Try it
Copy, exactly and without additions, every line in the records below from the one holding "unfold requestResponse" through the one holding "requestResponse_wf s.params r⟩", both ends included.

[Data entries]
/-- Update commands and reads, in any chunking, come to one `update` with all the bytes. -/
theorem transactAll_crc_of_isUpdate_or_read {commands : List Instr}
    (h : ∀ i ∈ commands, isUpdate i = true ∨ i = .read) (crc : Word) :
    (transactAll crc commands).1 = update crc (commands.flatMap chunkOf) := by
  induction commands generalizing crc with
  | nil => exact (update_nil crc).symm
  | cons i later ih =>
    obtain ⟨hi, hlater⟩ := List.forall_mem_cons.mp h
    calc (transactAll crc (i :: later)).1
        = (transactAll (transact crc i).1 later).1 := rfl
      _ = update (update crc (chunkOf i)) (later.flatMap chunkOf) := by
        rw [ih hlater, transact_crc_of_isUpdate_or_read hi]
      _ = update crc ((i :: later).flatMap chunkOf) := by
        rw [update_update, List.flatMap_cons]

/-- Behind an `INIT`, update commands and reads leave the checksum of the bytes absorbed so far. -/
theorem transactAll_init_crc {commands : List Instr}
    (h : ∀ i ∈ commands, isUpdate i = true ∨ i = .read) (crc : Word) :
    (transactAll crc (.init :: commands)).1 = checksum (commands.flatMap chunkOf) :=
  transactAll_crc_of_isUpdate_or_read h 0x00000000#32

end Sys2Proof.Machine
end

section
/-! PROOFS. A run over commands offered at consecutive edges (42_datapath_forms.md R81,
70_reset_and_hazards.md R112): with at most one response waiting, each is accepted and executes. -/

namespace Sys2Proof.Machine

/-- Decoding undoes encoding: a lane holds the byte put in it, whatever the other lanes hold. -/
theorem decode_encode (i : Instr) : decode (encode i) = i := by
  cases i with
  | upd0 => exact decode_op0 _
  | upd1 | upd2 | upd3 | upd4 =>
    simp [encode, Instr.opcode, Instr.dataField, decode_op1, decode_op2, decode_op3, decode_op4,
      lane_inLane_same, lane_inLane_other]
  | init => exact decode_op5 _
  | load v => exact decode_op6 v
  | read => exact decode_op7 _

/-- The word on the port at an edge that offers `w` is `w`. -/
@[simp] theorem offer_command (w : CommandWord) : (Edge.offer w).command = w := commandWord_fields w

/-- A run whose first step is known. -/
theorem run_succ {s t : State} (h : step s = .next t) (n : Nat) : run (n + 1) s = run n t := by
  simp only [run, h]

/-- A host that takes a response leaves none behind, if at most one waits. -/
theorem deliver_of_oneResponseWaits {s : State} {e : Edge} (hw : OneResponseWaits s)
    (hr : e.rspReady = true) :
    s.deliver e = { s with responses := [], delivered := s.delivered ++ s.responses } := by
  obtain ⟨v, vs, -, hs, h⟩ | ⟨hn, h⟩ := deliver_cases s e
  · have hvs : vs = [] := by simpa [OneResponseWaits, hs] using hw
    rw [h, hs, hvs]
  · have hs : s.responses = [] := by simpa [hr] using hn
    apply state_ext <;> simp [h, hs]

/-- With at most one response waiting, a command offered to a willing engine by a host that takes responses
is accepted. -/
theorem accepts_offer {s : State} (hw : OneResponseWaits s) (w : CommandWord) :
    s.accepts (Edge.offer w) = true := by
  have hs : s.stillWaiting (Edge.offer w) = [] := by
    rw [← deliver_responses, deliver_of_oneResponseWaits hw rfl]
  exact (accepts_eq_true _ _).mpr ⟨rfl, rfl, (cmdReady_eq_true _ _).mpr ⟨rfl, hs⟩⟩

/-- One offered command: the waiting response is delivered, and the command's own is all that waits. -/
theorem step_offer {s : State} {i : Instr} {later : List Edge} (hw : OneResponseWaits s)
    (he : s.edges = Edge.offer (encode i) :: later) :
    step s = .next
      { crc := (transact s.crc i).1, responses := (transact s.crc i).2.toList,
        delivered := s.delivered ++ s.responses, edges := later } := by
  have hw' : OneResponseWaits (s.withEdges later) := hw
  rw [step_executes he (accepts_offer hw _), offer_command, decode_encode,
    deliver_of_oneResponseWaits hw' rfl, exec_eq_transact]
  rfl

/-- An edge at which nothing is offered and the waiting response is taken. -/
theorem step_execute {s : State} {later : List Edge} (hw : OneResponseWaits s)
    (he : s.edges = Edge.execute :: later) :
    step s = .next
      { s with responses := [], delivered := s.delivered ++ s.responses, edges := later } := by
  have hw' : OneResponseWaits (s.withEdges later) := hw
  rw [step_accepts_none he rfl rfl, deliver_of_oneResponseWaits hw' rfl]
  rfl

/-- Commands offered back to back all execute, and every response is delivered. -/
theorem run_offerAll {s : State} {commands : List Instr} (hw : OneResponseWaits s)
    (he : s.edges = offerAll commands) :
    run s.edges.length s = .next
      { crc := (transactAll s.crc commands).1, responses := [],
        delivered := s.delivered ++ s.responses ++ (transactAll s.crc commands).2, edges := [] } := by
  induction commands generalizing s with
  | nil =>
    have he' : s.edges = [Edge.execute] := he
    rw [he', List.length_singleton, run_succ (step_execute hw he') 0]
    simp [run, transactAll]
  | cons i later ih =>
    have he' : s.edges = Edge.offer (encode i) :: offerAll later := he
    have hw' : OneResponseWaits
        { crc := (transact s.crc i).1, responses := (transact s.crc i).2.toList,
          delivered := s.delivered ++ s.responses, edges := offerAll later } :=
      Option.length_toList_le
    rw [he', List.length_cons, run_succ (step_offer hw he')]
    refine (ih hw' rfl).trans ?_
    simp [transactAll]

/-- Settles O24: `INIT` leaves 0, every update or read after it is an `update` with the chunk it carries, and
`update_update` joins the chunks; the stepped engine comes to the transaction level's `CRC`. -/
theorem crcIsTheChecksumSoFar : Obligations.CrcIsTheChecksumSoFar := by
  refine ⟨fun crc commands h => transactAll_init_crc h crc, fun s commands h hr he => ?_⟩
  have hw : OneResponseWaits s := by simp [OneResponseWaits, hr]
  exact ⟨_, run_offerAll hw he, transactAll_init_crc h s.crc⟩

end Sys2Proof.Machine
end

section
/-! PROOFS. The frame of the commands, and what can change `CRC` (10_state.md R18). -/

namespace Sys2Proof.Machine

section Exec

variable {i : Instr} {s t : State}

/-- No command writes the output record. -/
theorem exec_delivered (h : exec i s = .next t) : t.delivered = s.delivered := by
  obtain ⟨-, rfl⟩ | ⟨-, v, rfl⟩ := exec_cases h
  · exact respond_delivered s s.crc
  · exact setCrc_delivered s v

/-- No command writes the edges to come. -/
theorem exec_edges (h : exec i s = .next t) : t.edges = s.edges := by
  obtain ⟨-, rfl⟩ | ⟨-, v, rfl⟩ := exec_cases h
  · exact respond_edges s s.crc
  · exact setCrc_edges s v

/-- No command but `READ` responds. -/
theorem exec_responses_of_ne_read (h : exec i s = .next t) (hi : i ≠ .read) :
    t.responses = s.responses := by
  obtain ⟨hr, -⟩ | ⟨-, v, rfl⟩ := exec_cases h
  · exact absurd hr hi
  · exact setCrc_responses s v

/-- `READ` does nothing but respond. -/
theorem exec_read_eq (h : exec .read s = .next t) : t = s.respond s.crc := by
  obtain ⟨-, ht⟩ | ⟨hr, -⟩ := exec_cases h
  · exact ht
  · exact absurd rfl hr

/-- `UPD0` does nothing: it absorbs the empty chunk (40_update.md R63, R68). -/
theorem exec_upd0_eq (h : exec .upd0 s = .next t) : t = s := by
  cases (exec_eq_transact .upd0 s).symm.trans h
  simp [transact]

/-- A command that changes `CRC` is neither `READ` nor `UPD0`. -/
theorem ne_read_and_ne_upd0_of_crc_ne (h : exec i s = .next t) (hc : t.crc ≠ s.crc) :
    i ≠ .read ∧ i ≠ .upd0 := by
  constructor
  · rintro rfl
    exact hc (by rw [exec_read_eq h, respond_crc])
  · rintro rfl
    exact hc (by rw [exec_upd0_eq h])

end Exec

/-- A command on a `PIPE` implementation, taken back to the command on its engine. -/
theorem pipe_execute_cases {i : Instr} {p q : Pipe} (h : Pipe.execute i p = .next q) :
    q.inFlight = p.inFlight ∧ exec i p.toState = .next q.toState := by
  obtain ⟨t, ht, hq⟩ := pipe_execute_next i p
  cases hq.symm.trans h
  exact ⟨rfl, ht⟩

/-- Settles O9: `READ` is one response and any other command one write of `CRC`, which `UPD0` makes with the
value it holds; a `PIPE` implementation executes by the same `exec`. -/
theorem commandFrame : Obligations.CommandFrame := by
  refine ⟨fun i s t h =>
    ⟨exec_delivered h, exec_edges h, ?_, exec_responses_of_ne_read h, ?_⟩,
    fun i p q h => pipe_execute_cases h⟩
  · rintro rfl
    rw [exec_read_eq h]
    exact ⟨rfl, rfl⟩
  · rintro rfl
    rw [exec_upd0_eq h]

--

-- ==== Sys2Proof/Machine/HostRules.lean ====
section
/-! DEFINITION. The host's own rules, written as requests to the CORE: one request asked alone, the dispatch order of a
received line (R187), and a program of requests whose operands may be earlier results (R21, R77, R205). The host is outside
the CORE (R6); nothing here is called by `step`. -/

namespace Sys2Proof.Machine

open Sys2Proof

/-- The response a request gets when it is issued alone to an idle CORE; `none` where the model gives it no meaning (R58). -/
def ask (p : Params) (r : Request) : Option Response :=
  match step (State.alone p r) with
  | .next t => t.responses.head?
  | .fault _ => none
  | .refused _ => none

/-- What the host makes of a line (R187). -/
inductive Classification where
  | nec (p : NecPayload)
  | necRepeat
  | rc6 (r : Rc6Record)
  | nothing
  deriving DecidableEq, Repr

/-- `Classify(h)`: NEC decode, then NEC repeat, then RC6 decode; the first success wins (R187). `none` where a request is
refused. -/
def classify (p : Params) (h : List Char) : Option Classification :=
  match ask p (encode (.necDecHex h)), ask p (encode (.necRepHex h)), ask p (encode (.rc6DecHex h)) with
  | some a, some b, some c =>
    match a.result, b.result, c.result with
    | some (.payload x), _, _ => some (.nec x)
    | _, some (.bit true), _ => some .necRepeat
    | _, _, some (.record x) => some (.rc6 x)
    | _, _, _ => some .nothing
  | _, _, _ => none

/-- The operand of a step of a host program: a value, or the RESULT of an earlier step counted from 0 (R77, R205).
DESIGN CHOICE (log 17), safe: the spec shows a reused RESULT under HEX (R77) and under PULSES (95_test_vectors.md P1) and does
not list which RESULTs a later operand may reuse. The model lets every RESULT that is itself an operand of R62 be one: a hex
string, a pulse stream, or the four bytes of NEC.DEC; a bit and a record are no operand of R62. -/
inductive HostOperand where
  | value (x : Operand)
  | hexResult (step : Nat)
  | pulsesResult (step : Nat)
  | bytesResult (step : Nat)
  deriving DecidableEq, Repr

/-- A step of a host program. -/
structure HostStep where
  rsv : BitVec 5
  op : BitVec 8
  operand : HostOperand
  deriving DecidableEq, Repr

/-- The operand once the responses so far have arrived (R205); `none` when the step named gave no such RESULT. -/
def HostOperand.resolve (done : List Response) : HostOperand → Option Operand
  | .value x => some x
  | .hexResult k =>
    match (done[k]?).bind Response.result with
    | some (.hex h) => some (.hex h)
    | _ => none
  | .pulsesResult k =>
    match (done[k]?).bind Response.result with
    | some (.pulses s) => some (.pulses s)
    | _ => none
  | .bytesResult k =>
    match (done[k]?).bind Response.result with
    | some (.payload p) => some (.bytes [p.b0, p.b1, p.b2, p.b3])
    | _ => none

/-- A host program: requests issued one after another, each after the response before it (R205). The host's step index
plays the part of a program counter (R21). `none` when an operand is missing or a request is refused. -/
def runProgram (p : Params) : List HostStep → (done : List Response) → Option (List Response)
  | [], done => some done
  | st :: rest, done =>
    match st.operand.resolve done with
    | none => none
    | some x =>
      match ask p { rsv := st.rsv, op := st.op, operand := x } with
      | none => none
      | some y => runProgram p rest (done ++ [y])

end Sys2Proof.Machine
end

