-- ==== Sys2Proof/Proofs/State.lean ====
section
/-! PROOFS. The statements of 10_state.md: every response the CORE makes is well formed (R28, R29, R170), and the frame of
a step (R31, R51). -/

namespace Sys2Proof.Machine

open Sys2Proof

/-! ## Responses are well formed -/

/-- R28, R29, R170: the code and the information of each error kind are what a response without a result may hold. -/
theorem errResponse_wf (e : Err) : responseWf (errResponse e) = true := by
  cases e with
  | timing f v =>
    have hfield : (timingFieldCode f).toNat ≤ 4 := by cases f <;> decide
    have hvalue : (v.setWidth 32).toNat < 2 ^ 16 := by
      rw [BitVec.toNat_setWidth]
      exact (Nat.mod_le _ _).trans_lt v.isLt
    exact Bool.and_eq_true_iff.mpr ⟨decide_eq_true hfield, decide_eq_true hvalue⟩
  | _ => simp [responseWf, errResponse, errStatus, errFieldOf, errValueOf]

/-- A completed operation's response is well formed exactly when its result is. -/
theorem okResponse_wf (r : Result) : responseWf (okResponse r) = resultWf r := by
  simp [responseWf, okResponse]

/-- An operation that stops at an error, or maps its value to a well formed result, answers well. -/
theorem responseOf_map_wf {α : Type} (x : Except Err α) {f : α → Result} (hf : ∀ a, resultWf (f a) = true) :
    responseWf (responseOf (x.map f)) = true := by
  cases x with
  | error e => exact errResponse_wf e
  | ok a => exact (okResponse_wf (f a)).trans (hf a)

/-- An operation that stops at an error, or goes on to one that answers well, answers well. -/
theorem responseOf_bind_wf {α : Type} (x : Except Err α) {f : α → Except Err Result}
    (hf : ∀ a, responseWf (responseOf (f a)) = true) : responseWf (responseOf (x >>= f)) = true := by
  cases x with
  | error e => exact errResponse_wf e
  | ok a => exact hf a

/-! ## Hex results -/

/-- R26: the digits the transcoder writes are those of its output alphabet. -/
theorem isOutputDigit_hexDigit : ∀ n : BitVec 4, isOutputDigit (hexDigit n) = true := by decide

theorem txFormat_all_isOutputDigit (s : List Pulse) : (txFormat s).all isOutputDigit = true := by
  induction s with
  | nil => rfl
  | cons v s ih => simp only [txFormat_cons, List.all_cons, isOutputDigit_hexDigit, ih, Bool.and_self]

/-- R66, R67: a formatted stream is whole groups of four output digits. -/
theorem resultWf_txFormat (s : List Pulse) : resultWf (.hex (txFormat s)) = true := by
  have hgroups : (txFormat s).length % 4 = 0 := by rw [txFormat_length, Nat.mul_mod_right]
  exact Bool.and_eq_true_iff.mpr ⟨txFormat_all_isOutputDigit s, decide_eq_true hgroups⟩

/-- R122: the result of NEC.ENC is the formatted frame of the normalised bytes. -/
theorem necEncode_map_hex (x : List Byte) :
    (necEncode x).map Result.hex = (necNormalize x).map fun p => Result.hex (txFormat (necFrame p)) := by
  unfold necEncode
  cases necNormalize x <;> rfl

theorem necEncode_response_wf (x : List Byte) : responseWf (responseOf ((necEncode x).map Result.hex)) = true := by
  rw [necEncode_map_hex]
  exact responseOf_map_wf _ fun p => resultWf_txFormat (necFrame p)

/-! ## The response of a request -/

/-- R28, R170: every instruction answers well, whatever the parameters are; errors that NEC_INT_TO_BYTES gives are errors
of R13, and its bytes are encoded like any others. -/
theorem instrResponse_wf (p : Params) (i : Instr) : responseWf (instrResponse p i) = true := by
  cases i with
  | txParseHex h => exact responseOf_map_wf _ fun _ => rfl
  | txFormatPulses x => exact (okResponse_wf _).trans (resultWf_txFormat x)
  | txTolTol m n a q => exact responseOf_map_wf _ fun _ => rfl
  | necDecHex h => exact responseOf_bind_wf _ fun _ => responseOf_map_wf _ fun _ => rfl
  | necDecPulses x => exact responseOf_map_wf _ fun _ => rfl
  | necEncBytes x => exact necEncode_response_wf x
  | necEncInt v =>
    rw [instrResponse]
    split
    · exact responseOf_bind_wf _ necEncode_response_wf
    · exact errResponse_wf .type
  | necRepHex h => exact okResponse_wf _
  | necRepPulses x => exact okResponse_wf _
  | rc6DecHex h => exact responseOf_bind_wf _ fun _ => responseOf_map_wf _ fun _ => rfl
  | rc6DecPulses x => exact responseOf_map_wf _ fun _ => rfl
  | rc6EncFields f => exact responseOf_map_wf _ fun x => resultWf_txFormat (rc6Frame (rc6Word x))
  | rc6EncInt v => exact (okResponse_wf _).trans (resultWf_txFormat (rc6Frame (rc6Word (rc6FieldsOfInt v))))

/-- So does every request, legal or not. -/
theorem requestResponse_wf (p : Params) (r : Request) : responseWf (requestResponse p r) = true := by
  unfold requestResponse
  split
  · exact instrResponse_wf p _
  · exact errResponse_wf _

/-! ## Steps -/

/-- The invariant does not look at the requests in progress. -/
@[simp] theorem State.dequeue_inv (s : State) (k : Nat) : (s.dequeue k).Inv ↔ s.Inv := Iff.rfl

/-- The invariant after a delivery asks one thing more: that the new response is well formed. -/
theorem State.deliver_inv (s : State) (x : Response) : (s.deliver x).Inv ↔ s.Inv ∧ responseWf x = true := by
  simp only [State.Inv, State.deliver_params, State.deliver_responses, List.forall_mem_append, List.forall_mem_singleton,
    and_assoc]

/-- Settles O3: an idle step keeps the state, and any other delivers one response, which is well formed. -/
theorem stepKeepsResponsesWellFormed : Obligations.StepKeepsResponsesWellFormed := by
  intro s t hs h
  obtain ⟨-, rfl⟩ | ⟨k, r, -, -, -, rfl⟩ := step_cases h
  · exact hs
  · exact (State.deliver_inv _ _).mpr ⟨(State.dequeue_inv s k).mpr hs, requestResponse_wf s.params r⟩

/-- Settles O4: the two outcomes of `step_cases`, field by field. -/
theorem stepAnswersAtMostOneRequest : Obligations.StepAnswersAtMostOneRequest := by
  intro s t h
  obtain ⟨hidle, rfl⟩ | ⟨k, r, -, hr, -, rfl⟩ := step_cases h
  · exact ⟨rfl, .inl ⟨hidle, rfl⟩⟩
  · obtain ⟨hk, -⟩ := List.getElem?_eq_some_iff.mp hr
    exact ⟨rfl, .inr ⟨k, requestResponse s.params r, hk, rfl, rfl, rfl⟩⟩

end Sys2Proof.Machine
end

---

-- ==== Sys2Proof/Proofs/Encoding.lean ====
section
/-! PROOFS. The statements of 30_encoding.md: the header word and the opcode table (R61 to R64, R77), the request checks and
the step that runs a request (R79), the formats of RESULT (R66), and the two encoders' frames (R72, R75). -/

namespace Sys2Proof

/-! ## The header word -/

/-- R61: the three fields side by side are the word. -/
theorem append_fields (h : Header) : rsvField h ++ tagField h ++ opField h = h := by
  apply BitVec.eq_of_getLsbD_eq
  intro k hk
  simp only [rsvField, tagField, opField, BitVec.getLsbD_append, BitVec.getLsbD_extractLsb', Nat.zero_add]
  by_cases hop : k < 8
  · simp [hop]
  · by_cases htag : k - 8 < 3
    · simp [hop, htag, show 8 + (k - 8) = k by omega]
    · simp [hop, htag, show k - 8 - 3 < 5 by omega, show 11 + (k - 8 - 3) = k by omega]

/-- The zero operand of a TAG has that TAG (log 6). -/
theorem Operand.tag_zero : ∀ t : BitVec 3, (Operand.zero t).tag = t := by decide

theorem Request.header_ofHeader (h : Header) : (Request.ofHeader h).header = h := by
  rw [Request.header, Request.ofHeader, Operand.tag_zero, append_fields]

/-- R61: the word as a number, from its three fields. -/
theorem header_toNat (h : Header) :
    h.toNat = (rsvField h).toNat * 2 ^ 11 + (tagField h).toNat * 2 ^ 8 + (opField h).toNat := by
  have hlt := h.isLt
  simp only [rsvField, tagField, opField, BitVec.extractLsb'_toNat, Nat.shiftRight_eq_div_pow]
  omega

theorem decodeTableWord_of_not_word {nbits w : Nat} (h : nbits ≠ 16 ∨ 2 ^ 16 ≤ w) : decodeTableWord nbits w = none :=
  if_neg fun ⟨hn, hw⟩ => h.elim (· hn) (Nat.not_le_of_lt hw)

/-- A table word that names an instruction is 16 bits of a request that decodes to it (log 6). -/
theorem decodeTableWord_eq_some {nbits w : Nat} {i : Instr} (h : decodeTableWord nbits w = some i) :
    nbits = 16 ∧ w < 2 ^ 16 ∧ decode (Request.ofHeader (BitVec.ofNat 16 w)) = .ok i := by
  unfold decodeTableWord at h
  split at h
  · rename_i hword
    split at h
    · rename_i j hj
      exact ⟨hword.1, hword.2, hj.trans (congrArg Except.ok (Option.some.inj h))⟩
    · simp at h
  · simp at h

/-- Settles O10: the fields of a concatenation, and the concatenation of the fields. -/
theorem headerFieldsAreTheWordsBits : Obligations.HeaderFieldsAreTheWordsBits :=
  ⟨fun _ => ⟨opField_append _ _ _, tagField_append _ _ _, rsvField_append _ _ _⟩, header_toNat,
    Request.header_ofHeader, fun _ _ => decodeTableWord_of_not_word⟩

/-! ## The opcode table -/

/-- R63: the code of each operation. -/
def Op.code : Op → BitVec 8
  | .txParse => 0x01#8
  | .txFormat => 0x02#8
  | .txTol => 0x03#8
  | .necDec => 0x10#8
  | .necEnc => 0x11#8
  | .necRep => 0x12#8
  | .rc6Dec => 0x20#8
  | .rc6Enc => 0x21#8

Output of the task
  unfold requestResponse
  split
  · exact instrResponse_wf p _
  · exact errResponse_wf _

/-! ## Steps -/

/-- The invariant does not look at the requests in progress. -/
@[simp] theorem State.dequeue_inv (s : State) (k : Nat) : (s.dequeue k).Inv ↔ s.Inv := Iff.rfl

/-- The invariant after a delivery asks one thing more: that the new response is well formed. -/
theorem State.deliver_inv (s : State) (x : Response) : (s.deliver x).Inv ↔ s.Inv ∧ responseWf x = true := by
  simp only [State.Inv, State.deliver_params, State.deliver_responses, List.forall_mem_append, List.forall_mem_singleton,
    and_assoc]

/-- Settles O3: an idle step keeps the state, and any other delivers one response, which is well formed. -/
theorem stepKeepsResponsesWellFormed : Obligations.StepKeepsResponsesWellFormed := by
  intro s t hs h
  obtain ⟨-, rfl⟩ | ⟨k, r, -, -, -, rfl⟩ := step_cases h
  · exact hs
  · exact (State.deliver_inv _ _).mpr ⟨(State.dequeue_inv s k).mpr hs, requestResponse_wf s.params r⟩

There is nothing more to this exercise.